Patel, Milap S. DO*,†; Barbosa, Mauricio P. MD; Kadakia, Anish R. MD*,†

Techniques in Foot & Ankle Surgery: September 2017 - Volume 16 - Issue 3 - p 124–135
doi: 10.1097/BTF.0000000000000166
Special Focus: Soft Tissue Reconstruction in the Foot and Ankle

Failure of the spring ligament is a known pathologic process in the setting of adult acquired flatfoot deformity (AAFD). Many surgical techniques have been described to correct the deformity associated with adult acquired flatfoot deformity; however, there are limited techniques available to reconstruct the spring ligament.
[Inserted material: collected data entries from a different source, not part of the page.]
-- ==== Sys2Proof/Tests/Slice0.lean ====
section
/-! SUPPORT. Tests: ill-formed commands, the manual's worked examples, and a state that meets the hypotheses of each statement. -/

namespace Sys2Proof.Tests.Slice0

set_option Elab.async false

open Machine

/-! ## Well-formed commands: one ill-formed command for each check -/

/-- A request of the given command code and operand words, addressed to node 1 with tag 7. -/
def ask (code : BitVec 8) (operands : List Word) : Request := ⟨1, 7, code, operands⟩

theorem test_wellFormed_admits : (Instr.identify (ask 0x01 [])).wellFormed = true := by decide
theorem test_wellFormed_refuses_code : (Instr.identify (ask 0x02 [])).wellFormed = false := by decide
theorem test_wellFormed_refuses_count :
    (Instr.readStatus (ask 0x02 (List.replicate 33 0))).wellFormed = false := by decide
theorem test_wellFormed_refuses_release :
    (Instr.releaseHoldForward (ask 0x10 [2])).wellFormed = false ∧
    (Instr.releaseHoldDiscard (ask 0x10 [1])).wellFormed = false := by decide
theorem test_wellFormed_refuses_scope :
    (Instr.resetPipeline (ask 0x15 [3])).wellFormed = false ∧ (Instr.resetExceptions (ask 0x15 [1])).wellFormed = false ∧
    (Instr.resetAll (ask 0x15 [2])).wellFormed = false := by decide
theorem test_wellFormed_refuses_defined : (Instr.undefinedCommand (ask 0x15 [])).wellFormed = false := by decide

/-! ## Small states -/

/-- Both receive lanes in a state, with counts. -/
def lanes (state : RxState) (idle invalid : Nat) (a : Option Assembly) : State :=
  { State.reset with aRx := ⟨state, idle, invalid, a⟩, cRx := ⟨state, idle, invalid, a⟩ }

/-- Both lanes UP, between frames. -/
def up : State := lanes .up 16 0 none

/-- Both lanes UP, inside a frame of the given words. -/
def within (words : List Word) : State := lanes .up 16 0 (some ⟨words, false, false⟩)

/-- The exception unit in a notice state with its timer. -/
def notice (n : NoticeState) (left count : Nat) : State :=
  { State.reset with exc := { ExceptionUnit.reset with
      notice := n, reminderCount := count
      coalescing := if n = .gathering then some left else none
      reminder := if n = .announced then some left else none } }

/-- A conditioned frame with no payload. -/
def small : CondFrame := ⟨true, false, false, false, false, 1, 7, 3, 5, 0, 2, []⟩

/-- A REQUEST at the head of the request queue of a state. -/
def asked (s : State) (rq : Request) : State := { s with requests := [rq] }

/-- The status and the data of the newest response after an outcome. -/
def reply : Host.Outcome State Fault Refusal → Option (Status × List Word)
  | .next t =>
    match t.responses.getLast? with
    | some (.response r) => some (r.status, r.data)
    | _ => none
  | _ => none

/-- A field of the state after an outcome. -/
def after {α : Type} (f : State → α) : Host.Outcome State Fault Refusal → Option α
  | .next t => some (f t)
  | _ => none
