-- ==== Sys2Proof/Syntax.lean ====
section
/-! DEFINITION. The commands of the block: one constructor per row of the table, in its order. -/
namespace Sys2Proof
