-- ==== Sys2Proof/Decode.lean ====
section
/-! DEFINITION. The commands that words spell: none. The table gives no row a field, so no word spells a command; the commands
reach the block as they are. -/
namespace Sys2Proof

/-- The command that `nbits` bits `w` spell by the table's fields: no row of the table has any. -/
def decodeTableWord (_nbits _w : Nat) : Option Instr := none

end Sys2Proof
end

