-- ==== Sys2Proof/Config.lean ====
section
/-! DEFINITION. Values the spec leaves open or leaves to the implementation: opaque constants without a
body (free values, see notes/assumptions). -/
namespace Sys2Proof

/-- Free value: where inside its bound of R222 the significand of exp2_fixed falls, by the
fraction of the argument in lowest terms. -/
opaque Config.exp2Offset : Dyadic → Nat

/-- Free value: a fresh open value, by the counter that State carries. -/
opaque Config.fresh : Nat → Nat

/-- Free value: where inside its bound of R222 the result of FRCP falls, by its argument. -/
opaque Config.frcpOffset : Dyadic → Nat

/-- Free value: where inside its bound of R222 the result of FRSQ falls, by its argument. -/
opaque Config.frsqOffset : Dyadic → Nat

/-- Free value: where inside its bound of R187 a state-space output falls, by the exact value. -/
opaque Config.ssmOffset : Dyadic → Nat

/-- Free value: the binary32 pattern a state-space result takes where it falls outside binary32, by the exact
value. -/
opaque Config.overflow32 : Dyadic → Nat

/-- Free value: the instruction words of the built-in micro-program store of R215, which the spec lists only in
part. -/
opaque Config.builtinWord : Nat → Nat

/-- Free value: whether operand A of a MATMUL tile command is binary32 (R231, R236 name no field that says so), by M. -/
opaque Config.matmulWide : Nat → Bool

/-- Free value: the credit count in the syndrome of a RoCEv2 acknowledgement (R451 names the syndrome only). -/
opaque Config.aethCredit : Nat

/-- Free value: the timer code in the syndrome of an RNR NAK. -/
opaque Config.rnrTimer : Nat

/-- Free value: the controller's own estimate of its time error (R436), by the offset measured and the parent's error. -/
opaque Config.timeErr : Int → Nat → Nat

/-- Free value: whether the first of two clocks is the better one under the best master clock algorithm (R447), each by its
data set; `none` is this controller's clock, whose data set the spec does not give. -/
opaque Config.betterClock : Option (List Nat) → Option (List Nat) → Bool

/-- Implementation constant: the public key of image key slot 0 in ROM (R521). -/
opaque Config.romKey : Nat × Nat

/-- Implementation constant: Synievo's PCI-SIG vendor ID (the manual does not state it). -/
opaque Config.pciVendor : Nat

/-- Implementation constant: the resident firmware's version and security version (TOP_FW). -/
opaque Config.firmware : Nat × Nat

/-- Implementation constant: the digest of the boot ROM and of the resident firmware (R535). -/
opaque Config.codeDigest : Bool → List Nat

/-- Implementation constant: the vendor ID of provisioning messages (R522). -/
opaque Config.vdmVendor : Nat

/-- Implementation constant: Synievo's JEP106 manufacturer code (R621). -/
opaque Config.jep106 : Nat

/-- Free value: the CRC-32C of the built-in micro-program store, whose words the spec lists only in part. -/
opaque Config.builtinCrc : Nat

/-- Free value: the digest of the built-in micro-program store (R536). -/
opaque Config.builtinDigest : List Nat

/-- Implementation constant: the certificate chain of SPDM slot 0 (R534). -/
opaque Config.certChain : List Nat

/-- Implementation constant: the measurement blocks that count as the trusted computing base in a summary (R534). -/
opaque Config.tcbBlock : Nat → Bool

/-- Free value: a byte of the header page of a slab's copy (R132 gives the page no contents), by the slab's index and the offset. -/
opaque Config.slabHeader : Nat → Nat → Nat

/-- Free value: when a step of the boot sequence completed, in units of 10 µs after t0 (R544 bounds it), by start count and
step; step 0 is the PCIe ready time. -/
opaque Config.readyTime : Nat → Nat → Nat

/-- Implementation constant: the composition field of the built-in image (R80). -/
opaque Config.builtinComposition : Nat

/-- Implementation constant: the layout chain after the built-in image alone: SHA-384 of 48 zero bytes and its digest (R536), which
the spec does not give. -/
opaque Config.builtinChain : List Nat

/-- Free value: whether CLK_REF.ppm rounds a deviation up, by the double of the sum of the last 64 counts: the spec names no rounding. -/
opaque Config.ppmUp : Nat → Bool

/-- Where a job stood that met an exception. -/
structure JobPlace where
  nbu : Nat
  thread : Nat
  pc : Nat
  detail : Nat
  deriving DecidableEq, Repr, Inhabited

/-- Free value: the NBU, the thread, the pc and the detail of the job of an ATN_QKV that met EXP_RANGE (R223), by the number of the
work: the spec does not say which job meets it first. -/
opaque Config.faultJob : Nat → JobPlace

/-- Free value: the trigger that CTX_TORN reports where the reset of an island tore a context down (R21): the spec numbers none. -/
opaque Config.islandTrigger : Nat

/-- Free value: whether a part holds step slots in the image staging area (R520), by step reference: the spec does not say
where the scheduler places slots. -/
opaque Config.inStaging : Nat → Bool

/-- Free value: what a byte of host memory holds when the block reads it by a register write that carries no data: by time and
address. -/
opaque Config.hostByte : Nat → Nat → Nat

/-- Free value: how many instructions a host job has executed, and its NBU cycles, when an abort by a register write takes
effect (R209): by time, NBU and thread. -/
opaque Config.abortAt : Nat → Nat → Nat → Nat × Nat

/-- Implementation constant: where a junction sensor sits: 0 and 1 the dies, 2 + k the logic layer of stack k (R609 only says that
the sensors are spread over them). -/
opaque Config.sensorPlace : Nat → Nat

/-- Free value: what the boundary-scan register captures (R621): its length, given only in the BSDL file of the part, and the
levels in its cell order. -/
opaque Config.boundary : Nat → Nat × Nat

end Sys2Proof
end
The goal of spring ligament reconstruction is to restore the primary ligamentous stabilizer of the talonavicular joint and restore the stability of the hindfoot without creating secondary deformity and hindfoot rigidity. Stage IV flatfoot deformity may result in ankle valgus that places asymmetric stress on the tibiotalar joint that is ideally treated with a secondary reconstruction to avoid ankle arthrodesis or arthroplasty. Despite involving the tibiospring and deep deltoid in the Deltoid reconstruction, restoration of the normal tibiotalar relationship has proven difficult, particularly in the setting of hindfoot arthrodesis, where increased stress on the medial collateral ligament complex worsens the deformity. Spring ligament reconstruction is an evolving technique and we describe a reproducible technique with promising early clinical results.

Level of Evidence: Diagnostic Level IV. See Instructions for Authors for a complete description of levels of evidence.

*Feinberg School of Medicine, Northwestern University

Department of Orthopedic Surgery, Northwestern Memorial Hospital, Chicago, IL

Albert Einstein Hospital, Clinical Orthobone, Sao Paulo, Brasil

A.R.K. or an immediate family member has received royalties from Acumed and Biomedical Enterprises; is a member of a speakers’ bureau or has made paid presentations on behalf of Acumed and Depuy Synthes; serves as a paid consultant to or is an employee of Acumed, Biomedical Enterprises, Celling Biosciences, and Arthrex; has received research or institutional support from Acumed amd Depuy Synthes; and serves as a board member, owner, officer or committee member of the American Academy of Orthopaedic Surgeons and the American Orthopaedic Foot and Ankle Society. The remaining authors declare no conflict of interest.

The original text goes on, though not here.